§ **Problem**:
Your output should be the lines of the data that follow, reproduced exactly from the first through the line bearing "(Table 12-5). -/".

§ **Data records**:
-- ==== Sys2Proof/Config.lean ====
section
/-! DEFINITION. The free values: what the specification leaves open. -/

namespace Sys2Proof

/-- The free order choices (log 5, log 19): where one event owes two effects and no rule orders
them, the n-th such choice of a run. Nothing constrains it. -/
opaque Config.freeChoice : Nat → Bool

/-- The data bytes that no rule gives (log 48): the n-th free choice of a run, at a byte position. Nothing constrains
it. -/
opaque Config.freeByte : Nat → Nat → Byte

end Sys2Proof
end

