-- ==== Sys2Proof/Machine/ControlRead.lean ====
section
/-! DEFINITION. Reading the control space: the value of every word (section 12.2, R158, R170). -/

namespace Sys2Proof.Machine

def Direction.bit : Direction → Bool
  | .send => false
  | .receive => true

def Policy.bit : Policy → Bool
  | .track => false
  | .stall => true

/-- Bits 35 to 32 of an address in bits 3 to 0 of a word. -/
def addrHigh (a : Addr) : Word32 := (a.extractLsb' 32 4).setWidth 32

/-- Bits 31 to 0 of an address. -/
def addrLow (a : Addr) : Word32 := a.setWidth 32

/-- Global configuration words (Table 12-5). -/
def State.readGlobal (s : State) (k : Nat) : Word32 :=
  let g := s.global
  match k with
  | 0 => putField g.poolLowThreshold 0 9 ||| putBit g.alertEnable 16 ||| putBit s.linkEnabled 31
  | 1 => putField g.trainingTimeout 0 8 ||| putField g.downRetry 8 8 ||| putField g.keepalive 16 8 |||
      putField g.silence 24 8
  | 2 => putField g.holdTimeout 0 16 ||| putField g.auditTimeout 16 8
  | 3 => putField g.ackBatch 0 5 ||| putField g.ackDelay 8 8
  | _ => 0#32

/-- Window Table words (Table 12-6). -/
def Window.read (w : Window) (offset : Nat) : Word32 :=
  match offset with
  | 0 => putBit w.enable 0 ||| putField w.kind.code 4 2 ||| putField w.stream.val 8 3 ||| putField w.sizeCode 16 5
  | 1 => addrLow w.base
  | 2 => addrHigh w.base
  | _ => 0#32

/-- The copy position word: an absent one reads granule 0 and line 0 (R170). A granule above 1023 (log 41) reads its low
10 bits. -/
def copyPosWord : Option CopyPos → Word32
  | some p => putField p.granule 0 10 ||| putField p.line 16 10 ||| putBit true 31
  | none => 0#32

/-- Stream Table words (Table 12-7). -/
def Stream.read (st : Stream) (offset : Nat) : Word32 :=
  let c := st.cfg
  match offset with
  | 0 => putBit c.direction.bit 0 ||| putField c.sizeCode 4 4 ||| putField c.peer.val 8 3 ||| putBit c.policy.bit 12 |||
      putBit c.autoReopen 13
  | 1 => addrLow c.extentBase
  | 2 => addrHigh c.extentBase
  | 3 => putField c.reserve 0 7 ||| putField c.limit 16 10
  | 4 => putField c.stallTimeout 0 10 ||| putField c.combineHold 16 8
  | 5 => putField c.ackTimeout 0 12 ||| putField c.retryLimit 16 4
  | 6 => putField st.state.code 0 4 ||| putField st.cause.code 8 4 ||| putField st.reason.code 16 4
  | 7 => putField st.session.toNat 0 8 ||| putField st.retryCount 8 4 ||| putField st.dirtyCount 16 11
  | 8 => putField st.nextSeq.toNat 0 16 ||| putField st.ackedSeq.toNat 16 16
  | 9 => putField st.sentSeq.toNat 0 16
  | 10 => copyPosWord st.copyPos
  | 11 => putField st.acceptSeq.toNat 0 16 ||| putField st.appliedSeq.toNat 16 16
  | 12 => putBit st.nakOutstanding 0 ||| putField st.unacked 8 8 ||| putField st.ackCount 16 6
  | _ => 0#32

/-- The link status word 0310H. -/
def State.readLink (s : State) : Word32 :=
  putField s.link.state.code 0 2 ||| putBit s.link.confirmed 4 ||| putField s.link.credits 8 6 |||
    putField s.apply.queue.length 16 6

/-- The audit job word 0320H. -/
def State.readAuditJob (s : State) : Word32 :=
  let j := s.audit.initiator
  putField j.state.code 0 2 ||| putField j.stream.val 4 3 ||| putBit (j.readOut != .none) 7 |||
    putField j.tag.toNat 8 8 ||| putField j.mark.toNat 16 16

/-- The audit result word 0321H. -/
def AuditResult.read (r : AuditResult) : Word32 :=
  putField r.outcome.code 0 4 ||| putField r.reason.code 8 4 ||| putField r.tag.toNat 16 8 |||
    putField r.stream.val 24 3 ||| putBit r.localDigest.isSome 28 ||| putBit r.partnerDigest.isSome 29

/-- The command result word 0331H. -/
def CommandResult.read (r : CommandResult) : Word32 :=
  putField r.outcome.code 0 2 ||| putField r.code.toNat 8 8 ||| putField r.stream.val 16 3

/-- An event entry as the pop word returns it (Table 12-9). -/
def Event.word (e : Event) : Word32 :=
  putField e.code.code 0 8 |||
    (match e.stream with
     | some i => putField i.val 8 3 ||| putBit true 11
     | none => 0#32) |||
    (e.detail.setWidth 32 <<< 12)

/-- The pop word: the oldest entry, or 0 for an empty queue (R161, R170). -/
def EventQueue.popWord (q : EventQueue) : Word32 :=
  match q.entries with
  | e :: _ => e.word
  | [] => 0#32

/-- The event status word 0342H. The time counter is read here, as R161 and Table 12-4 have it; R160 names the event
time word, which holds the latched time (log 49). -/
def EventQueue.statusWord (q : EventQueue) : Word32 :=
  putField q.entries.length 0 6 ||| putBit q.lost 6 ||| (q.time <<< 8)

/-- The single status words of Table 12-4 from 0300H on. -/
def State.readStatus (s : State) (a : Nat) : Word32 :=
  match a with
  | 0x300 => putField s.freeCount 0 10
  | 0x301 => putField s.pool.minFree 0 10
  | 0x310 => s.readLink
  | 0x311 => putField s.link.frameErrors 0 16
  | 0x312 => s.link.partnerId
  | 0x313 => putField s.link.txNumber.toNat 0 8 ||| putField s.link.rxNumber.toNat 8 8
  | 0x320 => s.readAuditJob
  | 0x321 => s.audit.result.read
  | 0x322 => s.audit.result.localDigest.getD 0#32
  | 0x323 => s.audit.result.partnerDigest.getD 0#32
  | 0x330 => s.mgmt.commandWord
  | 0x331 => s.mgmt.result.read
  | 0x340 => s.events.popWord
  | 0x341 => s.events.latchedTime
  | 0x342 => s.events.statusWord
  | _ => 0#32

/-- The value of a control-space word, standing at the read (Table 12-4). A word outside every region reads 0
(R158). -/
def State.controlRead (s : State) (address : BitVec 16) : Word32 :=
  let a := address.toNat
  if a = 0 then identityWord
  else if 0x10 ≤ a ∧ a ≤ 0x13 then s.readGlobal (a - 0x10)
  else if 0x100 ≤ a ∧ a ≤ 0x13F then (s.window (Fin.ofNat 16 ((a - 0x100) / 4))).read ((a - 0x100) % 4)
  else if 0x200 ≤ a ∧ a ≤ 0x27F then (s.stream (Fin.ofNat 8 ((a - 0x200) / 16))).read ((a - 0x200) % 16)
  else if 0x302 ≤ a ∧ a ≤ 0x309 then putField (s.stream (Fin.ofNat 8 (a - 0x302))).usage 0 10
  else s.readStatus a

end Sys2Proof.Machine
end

§ **Task output**:
-- ==== Sys2Proof/Config.lean ====
section
/-! DEFINITION. The free values: what the specification leaves open. -/

namespace Sys2Proof

/-- The free order choices (log 5, log 19): where one event owes two effects and no rule orders
them, the n-th such choice of a run. Nothing constrains it. -/
opaque Config.freeChoice : Nat → Bool

/-- The data bytes that no rule gives (log 48): the n-th free choice of a run, at a byte position. Nothing constrains
it. -/
opaque Config.freeByte : Nat → Nat → Byte

end Sys2Proof
end

-- ==== Sys2Proof/Machine/ControlRead.lean ====
section
/-! DEFINITION. Reading the control space: the value of every word (section 12.2, R158, R170). -/

namespace Sys2Proof.Machine

def Direction.bit : Direction → Bool
  | .send => false
  | .receive => true

def Policy.bit : Policy → Bool
  | .track => false
  | .stall => true

/-- Bits 35 to 32 of an address in bits 3 to 0 of a word. -/
def addrHigh (a : Addr) : Word32 := (a.extractLsb' 32 4).setWidth 32

/-- Bits 31 to 0 of an address. -/
def addrLow (a : Addr) : Word32 := a.setWidth 32

/-- Global configuration words (Table 12-5). -/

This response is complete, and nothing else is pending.